The Throttle
A training plan tells you what direction to go. QT2.0's StressLogic Framework determines how hard to press the accelerator — and when to ease off. Most athletes have the first part. Few have the second.
There's a question most training plans never actually answer. They tell you what to do — the workouts, the intervals, the long ride, the key run. Some of them tell you why. But almost none of them answer the question that matters most week to week:
How much is the right amount right now?
Not how much is theoretically possible. Not how much the plan says. How much can this athlete — with the sleep they've been getting, the work stress they've been carrying, the soreness they have or haven't been experiencing, the motivation they've been feeling — actually absorb and adapt to right now?
That question doesn't have a fixed answer. It changes week to week, sometimes day to day, and it's different for every athlete. The StressLogic Framework is how QT2 coaches answer it.
"The plan sets the direction. StressLogic sets the throttle. Most athletes have a map. Very few have anyone managing the engine."
What's Wrong With Following the Plan
Nothing is wrong with having a plan. The problem is treating the plan as fixed — as if the weeks are interchangeable, the athlete's response is predictable, and the right amount of training stress is whatever the calendar says it is on any given Monday.
Real athletes don't work that way. Some weeks the body is absorbing training well and the plan is leaving fitness on the table by holding back. Other weeks the athlete is carrying more fatigue than the numbers show — the workouts look fine on paper but execution is slipping, motivation is down, something's off — and pushing the plan forward means digging a hole that takes two weeks to climb out of.

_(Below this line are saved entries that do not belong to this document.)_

/-- R11 to R14, R18, R19, R156: the section tracker. Which boundary is next in each mode and section, an edge going before a synthetic
boundary of the same stamp; that boundaries at or below a line's stamp are applied one after another, earliest first, the next one
looked for anew each time (so a redundant edge at the synthetic boundary's stamp leaves that boundary to be made, log 32); and what
each does: patch starts and ends with their flags and stream items, redundant edges, the end that finishes a face, with the report of a
skip stretch left open, the pending face part applied with its RECIPE record. That a patch keeps its start flags when its face changes
mode (SYNTH_START at a segment end, SEGMENT at a FALL or a synthetic end) is the model's choice (log 20). -/
def Obligations.BoundariesMade : Prop :=
  ∀ (f : Face) (part : FacePart) (s : State), s.activePart f = some part →
    let m := s.muFace f
    let withFace : MuFace → List StreamItem → State := fun m1 items =>
      { s with
        mu := { s.mu with faces := s.mu.faces.set f m1 }
        lu := { s.lu with faces := s.lu.faces.set f { s.luFace f with stream := (s.luFace f).stream ++ items } } }
    let ends : Int → PatchFlags → StreamItem := fun stamp flags =>
      .patchEnd { index := m.patchIndex, first := m.startStamp, last := stamp, flags := flags, finishing := false }
    let starts : Int → StreamItem := fun stamp => .patchStart { index := m.patchIndex + 1, stamp := stamp, part := none }
    let started : Int → StartFlags → MuFace := fun stamp flags =>
      { m with sect := .coated, patchIndex := m.patchIndex + 1, startStamp := stamp, startFlags := flags }
    let finishes : Boundary → Int → List Edge → PatchFlags → Prop := fun b stamp edges flags =>
      let t := applyBoundary s f b
      (t.muFace f).finished = true ∧ (t.muFace f).sect = .gap ∧ (t.muFace f).lastEnd = stamp ∧
        (t.muFace f).edges = edges ∧ (t.muFace f).skip = Tally.empty ∧
        (t.luFace f).stream =
          (s.luFace f).stream ++
            [.patchEnd { index := m.patchIndex, first := m.startStamp, last := stamp, flags := flags, finishing := true }] ∧
        t.rs = s.rs ∧
        t.ru =
          (if m.skip.count = 0 then s else issueFault s .overspeed (.face f) m.skip.first m.skip.last m.skip.count).ru
    let applies : Sourced FacePart → Boundary → Int → List Edge → StartFlags → List StreamItem → Prop :=
      fun source b stamp edges flags before =>
        let t := applyBoundary s f b
        (t.rsFace f).active = some source ∧ (t.rsFace f).pending = none ∧ (t.muFace f).sect = .coated ∧
          (t.muFace f).patchIndex = m.patchIndex + 1 ∧ (t.muFace f).startStamp = stamp ∧ (t.muFace f).startFlags = flags ∧
          (t.muFace f).edges = (if source.part.mode = .continuous then [] else edges) ∧
          (t.luFace f).stream =
            (s.luFace f).stream ++ before ++
              [.patchStart { index := m.patchIndex + 1, stamp := stamp, part := some source.part }] ∧
          t.ru = (issue s (.recipe f source.slot source.id stamp)).ru
    let synthetic : Int :=
      if m.sect = .coated then m.startStamp + part.nominal + part.tolerance else m.lastEnd + part.maxGap
    (part.mode = .intermittent →
      (m.sect = .wait → nextBoundary s f = m.edges.head?.map .edge) ∧
        (m.sect ≠ .wait → m.edges = [] → nextBoundary s f = some (.synthetic synthetic)) ∧
        ∀ e rest, m.sect ≠ .wait → m.edges = e :: rest →
          nextBoundary s f = some (if e.stamp ≤ synthetic then .edge e else .synthetic synthetic)) ∧
      (part.mode = .continuous → part.segment ≠ 0 → s.mu.s0 ≤ m.startStamp →
        ∃ n : Int, 1 ≤ n ∧ nextBoundary s f = some (.segment (s.mu.s0 + n * part.segment)) ∧
          m.startStamp < s.mu.s0 + n * part.segment ∧ s.mu.s0 + (n - 1) * part.segment ≤ m.startStamp) ∧
      (∀ (n : Nat) (stamp : Int),
        (∀ b, m.finished = false → nextBoundary s f = some b → b.stamp ≤ stamp →
          applyBoundaries (n + 1) s f stamp = applyBoundaries n (applyBoundary s f b) f stamp) ∧
          ((m.finished = true ∨ ∀ b, nextBoundary s f = some b → stamp < b.stamp) → applyBoundaries n s f stamp = s)) ∧
      (∀ (e : Edge) (rest : List Edge), m.edges = e :: rest →
        ((e.rise = true ↔ m.sect = .coated) →
          applyBoundary s f (.edge e) = withFace { m with edges := rest, edgeExtra := true } []) ∧
          (e.rise = true → m.sect ≠ .coated → (s.rsFace f).pending = none →
            applyBoundary s f (.edge e) =
              withFace { started e.stamp { synthStart := false, segment := false } with edges := rest }
                [starts e.stamp]) ∧
          (e.rise = false → m.sect = .coated → m.finishRequest = false →
            applyBoundary s f (.edge e) =
              withFace { m with edges := rest, sect := .gap, lastEnd := e.stamp }
                [ends e.stamp
                  { synthStart := m.startFlags.synthStart
                    synthEnd := false
                    short := decide (e.stamp - m.startStamp < (part.nominal : Int) - part.tolerance)
                    long := false
                    segment := m.startFlags.segment }]) ∧
          (e.rise = false → m.sect = .coated → m.finishRequest = true →
            finishes (.edge e) e.stamp rest
              { synthStart := m.startFlags.synthStart
                synthEnd := false
                short := decide (e.stamp - m.startStamp < (part.nominal : Int) - part.tolerance)
                long := false
                segment := m.startFlags.segment })) ∧
      (∀ stamp : Int,
        (m.sect = .coated → m.finishRequest = false →
          applyBoundary s f (.synthetic stamp) =
            withFace { m with sect := .gap, lastEnd := stamp }
              [ends stamp
                { synthStart := m.startFlags.synthStart
                  synthEnd := true
                  short := false
                  long := true
                  segment := m.startFlags.segment }]) ∧
          (m.sect = .gap → (s.rsFace f).pending = none →
            applyBoundary s f (.synthetic stamp) =
              withFace (started stamp { synthStart := true, segment := false }) [starts stamp]) ∧
          (m.finishRequest = false → m.finished = false → (s.rsFace f).pending = none →
            applyBoundary s f (.segment stamp) =
              withFace { started stamp { synthStart := false, segment := true } with lastEnd := stamp }
                [ends stamp
                    { synthStart := m.startFlags.synthStart
                      synthEnd := false
                      short := false
                      long := false
                      segment := true }, starts stamp]) ∧
          (m.sect = .coated → m.finishRequest = true →
            finishes (.synthetic stamp) stamp m.edges
              { synthStart := m.startFlags.synthStart
                synthEnd := true
                short := false
                long := true
                segment := m.startFlags.segment }) ∧
          (m.finishRequest = true →
            finishes (.segment stamp) stamp m.edges
              { synthStart := m.startFlags.synthStart
                synthEnd := false
                short := false
                long := false
                segment := true })) ∧
      ∀ source : Sourced FacePart, (s.rsFace f).pending = some source →
        (∀ stamp : Int, m.sect = .gap →
          applies source (.synthetic stamp) stamp m.edges { synthStart := true, segment := false } []) ∧
          (∀ (e : Edge) (rest : List Edge), m.edges = e :: rest → e.rise = true → m.sect ≠ .coated →
            applies source (.edge e) e.stamp rest { synthStart := false, segment := false } []) ∧
          ∀ stamp : Int, m.finishRequest = false → m.finished = false →
            applies source (.segment stamp) stamp m.edges { synthStart := false, segment := true }
              [ends stamp
                  { synthStart := m.startFlags.synthStart
                    synthEnd := false
                    short := false
                    long := false
                    segment := true }]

The traditional response to this is the 3:1 model — three weeks of building load, one week of recovery, repeat. It's a reasonable default. For some athletes in some periods, it works fine. But it's a calendar answer to a physiological question. The athlete who is responding well at the end of week two doesn't need to stop building because the schedule says so. The athlete who is already showing signs of strain at the end of week one can't afford to push through two more weeks because the plan hasn't reached its recovery week yet.

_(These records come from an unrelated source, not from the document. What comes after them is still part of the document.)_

-- ==== Sys2Proof/Laws/KeepsMotion.lean ====
section
/-! SUPPORT. The operations of the Motion Unit keep the limits: P within its bounds and never above H between two steps, eight edges
to a face, two splices. -/

namespace Sys2Proof.Machine

variable {s t : State}

theorem purgeSplices_length (entries : List SpliceEntry) : (purgeSplices entries).length ≤ entries.length :=
  List.length_filter_le _ _

/-- MotionOk looks at P, H, the edge queues and the splice queue alone. -/
theorem motionOk_splices {m : MotionUnit} (splices : List SpliceEntry) (hl : splices.length ≤ Config.spliceQueueSize)
    (hm : MotionOk m) : MotionOk { m with splices := splices } :=
  ⟨hm.1, hm.2.1, hm.2.2.1, hm.2.2.2.1, hl⟩

theorem closeSkip_keeps (h : Keeps s t) (f : Face) : Keeps s (closeSkip t f) := by
  unfold closeSkip
  repeat' first
    | with_reducible exact h | with_reducible apply onMuFace_keeps | with_reducible apply issueTally_keeps
    | with_reducible assumption | split | exact id | rfl | exact fun _ hx => hx

theorem finishFace_keeps (h : Keeps s t) (f : Face) : Keeps s (finishFace t f) := by
  unfold finishFace
  refine closeSkip_keeps (onMu_keeps (onMuFace_keeps h _ _ (by exact fun _ hx => hx)) _ fun hm => ?_) _
  refine motionOk_splices _ ((purgeSplices_length _).trans ?_) hm
  rw [List.length_map]
  exact hm.2.2.2.2

theorem makePatchEnd_keeps (h : Keeps s t) (f : Face) (stamp : Int) (flags : PatchFlags) :
    Keeps s (makePatchEnd t f stamp flags) := by
  unfold makePatchEnd
  dsimp only
  repeat' first
    | with_reducible exact h | with_reducible apply onMuFace_keeps | with_reducible apply pushStream_keeps
    | with_reducible apply finishFace_keeps | with_reducible assumption | split | exact id | rfl
    | exact fun _ hx => hx

theorem applyPending_keeps (h : Keeps s t) (f : Face) (stamp : Int) : Keeps s (applyPending t f stamp).1 := by
  unfold applyPending
  split
  · exact h
  · next part _ =>
    dsimp only
    refine issue_keeps (onMuFace_keeps (onRsFace_keeps h _ _) _ _ fun x hx => ?_) _
    dsimp only
    split
    · exact Nat.zero_le _
    · exact hx

theorem makePatchStart_keeps (h : Keeps s t) (f : Face) (stamp : Int) (flags : StartFlags) :
    Keeps s (makePatchStart t f stamp flags) := by
  unfold makePatchStart
  dsimp only
  exact pushStream_keeps (applyPending_keeps (onMuFace_keeps h _ _ (by exact fun _ hx => hx)) _ _) _ _

theorem applyEdge_keeps (h : Keeps s t) (f : Face) (edge : Edge) : Keeps s (applyEdge t f edge) := by
  unfold applyEdge
  dsimp only
  repeat' first
    | with_reducible exact h | with_reducible apply onMuFace_keeps | with_reducible apply makePatchEnd_keeps
    | with_reducible apply makePatchStart_keeps | with_reducible assumption | split | exact id | rfl
    | exact fun _ hx => hx | exact fun x hx => (List.length_tail.trans_le (Nat.sub_le _ _)).trans hx

theorem applySynthetic_keeps (h : Keeps s t) (f : Face) (stamp : Int) : Keeps s (applySynthetic t f stamp) := by
  unfold applySynthetic
  repeat' first
    | with_reducible exact h | with_reducible apply makePatchEnd_keeps | with_reducible apply makePatchStart_keeps
    | with_reducible assumption | split

theorem applySegment_keeps (h : Keeps s t) (f : Face) (stamp : Int) : Keeps s (applySegment t f stamp) := by
  unfold applySegment
  dsimp only
  repeat' first
    | with_reducible exact h | with_reducible apply makePatchEnd_keeps | with_reducible apply makePatchStart_keeps
    | with_reducible assumption | split

theorem applyBoundary_keeps (h : Keeps s t) (f : Face) (b : Boundary) : Keeps s (applyBoundary t f b) := by
  cases b
  · exact applyEdge_keeps h _ _
  · exact applySynthetic_keeps h _ _
  · exact applySegment_keeps h _ _

theorem applyBoundaries_keeps (n : Nat) (h : Keeps s t) (f : Face) (stamp : Int) :
    Keeps s (applyBoundaries n t f stamp) := by
  induction n generalizing t with
  | zero => exact h
  | succ n ih =>
    unfold applyBoundaries
    split
    · exact h
    · split
      · exact h
      · split
        · exact ih (applyBoundary_keeps h _ _)
        · exact h

theorem enterZone_keeps (h : Keeps s t) (f : Face) (stamp : Int) (e : SpliceEntry) :
    Keeps s (enterZone f stamp t e) := by
  unfold enterZone
  split
  · cases f
    · exact issue_keeps (pushStream_keeps h _ _) _
    · exact pushStream_keeps h _ _
  · exact h

theorem meetSplices_keeps (h : Keeps s t) (f : Face) (stamp : Int) : Keeps s (meetSplices t f stamp) := by
  unfold meetSplices
  refine onMu_keeps (foldl_keeps _ (fun u x hu => enterZone_keeps hu f stamp x) _ h) _ fun hm => ?_
  refine motionOk_splices _ ((purgeSplices_length _).trans ?_) hm
  rw [List.length_map]
  exact hm.2.2.2.2

theorem sendLine_keeps (h : Keeps s t) (sp : SharedPart) (f : Face) (number : Nat) (excluded : Bool) :
    Keeps s (sendLine t sp f number excluded) := by
  unfold sendLine
  dsimp only
  repeat' first
    | with_reducible exact h | with_reducible apply onMuFace_keeps | with_reducible apply triggerLine_keeps
    | with_reducible apply closeSkip_keeps | with_reducible assumption | split | exact id | rfl | exact fun _ hx => hx

theorem skipLine_keeps (h : Keeps s t) (sp : SharedPart) (f : Face) (number : Nat) (excluded : Bool) :
    Keeps s (skipLine t sp f number excluded) := by
  unfold skipLine
  repeat' first
    | with_reducible exact h | with_reducible apply onMuFace_keeps | with_reducible apply pushStream_keeps
    | with_reducible assumption | split | exact id | rfl | exact fun _ hx => hx

theorem prepareLine_keeps (h : Keeps s t) (sp : SharedPart) (f : Face) : Keeps s (prepareLine t sp f) := by
  have key := applyBoundaries_keeps (boundaryFuel t f (lineStamp t sp (t.muFace f).nextLine)) h f
    (lineStamp t sp (t.muFace f).nextLine)
  unfold prepareLine
  dsimp only
  split
  · exact key
  · refine onMuFace_keeps ?_ _ _ fun _ hx => hx
    split
    · exact sendLine_keeps (meetSplices_keeps key _ _) _ _ _ _
    · exact skipLine_keeps (meetSplices_keeps key _ _) _ _ _ _

theorem prepareIfDue_keeps (h : Keeps s t) (sp : SharedPart) (f : Face) : Keeps s (prepareIfDue t sp f) := by
  unfold prepareIfDue
  repeat' first | with_reducible exact h | with_reducible apply prepareLine_keeps | with_reducible assumption | split


/-- R10: an edge enters a queue that has room. -/
theorem queueEdge_length (part : FacePart) (m : MuFace) (edge : Edge) (h : m.edges.length ≤ Config.edgeQueueSize) :
    (queueEdge part m edge).edges.length ≤ Config.edgeQueueSize := by
  unfold queueEdge
  split
  · exact h
  · split
    · next hroom => simpa using hroom
    · exact h

theorem sampleMark_keeps (h : Keeps s t) (sp : SharedPart) (f : Face) : Keeps s (sampleMark t sp f) := by
  unfold sampleMark
  dsimp only
  split
  · exact h
  · split
    · exact onMuFace_keeps h _ _ fun _ hx => hx
    · exact onMuFace_keeps h _ _ fun x hx => queueEdge_length _ _ _ hx

/-- R20: a splice enters a queue that has room. -/
theorem acceptSplice_keeps (h : Keeps s t) (sp : SharedPart) (z : Int) : Keeps s (acceptSplice t sp z) := by
  unfold acceptSplice
  dsimp only
  split
  · next hroom =>
    have key : ∀ e : SpliceEntry,
        Keeps s (t.onMu fun m => { m with splices := purgeSplices (m.splices ++ [e]) }) := fun e =>
      onMu_keeps h _ fun hm => motionOk_splices _ ((purgeSplices_length _).trans (by simpa using hroom)) hm
    split
    · exact issue_keeps (key _) _
    · exact key _
  · exact issueFault_keeps h _ _ _ _ _

theorem sampleSplice_keeps (h : Keeps s t) (sp : SharedPart) : Keeps s (sampleSplice t sp) := by
  unfold sampleSplice
  dsimp only
  split
  · exact h
  · split
    · exact onMu_keeps h _ id
    · split
      · exact acceptSplice_keeps (onMu_keeps (onMu_keeps h _ id) _ id) _ _
      · exact onMu_keeps (onMu_keeps h _ id) _ id

theorem sendLimit_keeps (h : Keeps s t) : Keeps s (sendLimit t) := by
  unfold sendLimit
  split
  · exact onCu_keeps (onMu_keeps h _ id) _
  · exact h

theorem inspectAdvance_keeps (h : Keeps s t) : Keeps s (inspectAdvance t) := by
  unfold inspectAdvance
  split
  · exact h
  · exact prepareIfDue_keeps (prepareIfDue_keeps (sampleSplice_keeps (sampleMark_keeps (sampleMark_keeps
      (sendLimit_keeps h) _ _) _ _) _) _ _) _ _

/-- R3, R4: a forward step that goes beyond H takes H along. -/
theorem forwardStep_keeps (h : Keeps s t) : Keeps s (forwardStep t) := by
  unfold forwardStep
  dsimp only
  split
  · next hlim =>
    split
    · next hph =>
      have hph : t.mu.h < t.mu.p + 1 := hph
      have key : Keeps s (((movePosition (t.onMu fun m => { m with direction := .forward }) (t.mu.p + 1)).onMu
          fun m => { m with h := m.p })) := by
        refine { h with motion := fun hs => ?_ }
        obtain ⟨h1, h2, h3, h4, h5⟩ := h.motion hs
        refine ⟨?_, le_refl _, ?_, h4, h5⟩
        · show -Config.positionLimit ≤ t.mu.p + 1
          omega
        · show t.mu.p + 1 ≤ Config.positionLimit
          omega
      unfold advance
      dsimp only
      refine advanceMarks_keeps ?_
      split
      · exact inspectAdvance_keeps key
      · exact key
    · next hph =>
      have hph : ¬ t.mu.h < t.mu.p + 1 := hph
      refine { h with motion := fun hs => ?_ }
      obtain ⟨h1, h2, h3, h4, h5⟩ := h.motion hs
      refine ⟨?_, ?_, h3, h4, h5⟩
      · show -Config.positionLimit ≤ t.mu.p + 1
        omega
      · show t.mu.p + 1 ≤ t.mu.h
        omega
  · exact onMu_keeps h _ id

theorem reverseStep_keeps (h : Keeps s t) : Keeps s (reverseStep t) := by
  unfold reverseStep
  dsimp only
  have key : ∀ u, Keeps s u → u.mu.p = t.mu.p → u.mu.h = t.mu.h → -Config.positionLimit < t.mu.p →
      Keeps s (movePosition u (t.mu.p - 1)) := fun u hu ep eh hlim => by
    refine { hu with motion := fun hs => ?_ }
    obtain ⟨h1, h2, h3, h4, h5⟩ := hu.motion hs
    refine ⟨?_, ?_, h3, h4, h5⟩
    · show -Config.positionLimit ≤ t.mu.p - 1
      omega
    · show t.mu.p - 1 ≤ u.mu.h
      omega
  have e : ∀ u, (cutPulses u).mu = u.mu := fun u => by
    unfold cutPulses cutOutput
    repeat' first | rfl | split
  have hc := cutPulses_keeps (onMu_keeps h (fun m => { m with direction := .reverse }) id)
  split
  · next hlim =>
    split
    · exact key _ hc (by rw [e]; rfl) (by rw [e]; rfl) hlim
    · exact key _ h rfl rfl hlim
  · split
    · exact hc
    · exact h

theorem encoderJump_keeps (h : Keeps s t) : Keeps s (encoderJump t) := by
  unfold encoderJump
  split
  · exact onMu_keeps h _ id
  · exact h

theorem decodeStep_keeps (h : Keeps s t) (a b : Fin 4) : Keeps s (decodeStep t a b) := by
  unfold decodeStep
  repeat' first
    | with_reducible exact h | exact forwardStep_keeps h | exact reverseStep_keeps h | exact encoderJump_keeps h
    | split

theorem decodeLevels_keeps (h : Keeps s t) (a b : Phase) : Keeps s (decodeLevels t a b) :=
  decodeStep_keeps (onMu_keeps h _ id) _ _

theorem rawChange_keeps (h : Keeps s t) (a b : Bool) (sensors : Sensors) : Keeps s (rawChange t a b sensors) :=
  decodeLevels_keeps (onPins_keeps (onPins_keeps h _) _) _ _

theorem holdExpiry_keeps (h : Keeps s t) (phases : Phases) (sensors : Sensors) :
    Keeps s (holdExpiry t phases sensors) := by
  have key : Keeps s (setSensors t sensors) := onPins_keeps h _
  unfold holdExpiry
  dsimp only
  split
  · cases phases <;> exact decodeLevels_keeps key _ _
  · exact key

/-- R168: a start position lies well within the bounds of P. -/
theorem startMotion_keeps (h : Keeps s t) (s0 : Int) (h1 : -Config.startLimit ≤ s0) (h2 : s0 ≤ Config.startLimit) :
    Keeps s (startMotion t s0) := by
  unfold startMotion
  have e : ∀ u : State, u.mu.p = s0 → MotionOk
      { u.mu with
        h := s0
        direction := .forward
        s0 := s0
        jumps := Tally.empty
        limitSent := false
        faces :=
          { upper := startMuFace (trackerPart t .upper).mode s0 t.pins.sensors.markUpper
            lower := startMuFace (trackerPart t .lower).mode s0 t.pins.sensors.markLower }
        spliceAccepted := t.pins.sensors.splice
        spliceBegun := none
        splices := [] } := fun u hp => by
    unfold Config.startLimit at h1 h2
    refine ⟨?_, hp.le, ?_, fun f => ?_, Nat.zero_le _⟩
    · show -Config.positionLimit ≤ u.mu.p
      unfold Config.positionLimit
      omega
    · show s0 ≤ Config.positionLimit
      unfold Config.positionLimit
      omega
    · cases f <;> exact Nat.zero_le _
  split
  · next hp => exact onMu_keeps h _ fun _ => e t hp
  · refine { h with motion := fun _ => e (movePosition t s0) rfl }

end Sys2Proof.Machine
end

Fixed calendars produce fixed decisions. Fixed decisions, applied to athletes who are anything but fixed, produce inconsistent results.
One Question, Every Week
StressLogic answers one question: What is the maximal amount of appropriate training stress this athlete can absorb right now?
Not the most training possible. Not the least necessary. The most appropriate — the amount that will produce adaptation without pushing the athlete into the kind of strain that leads to missed sessions, deteriorating execution, injury, illness, or burnout.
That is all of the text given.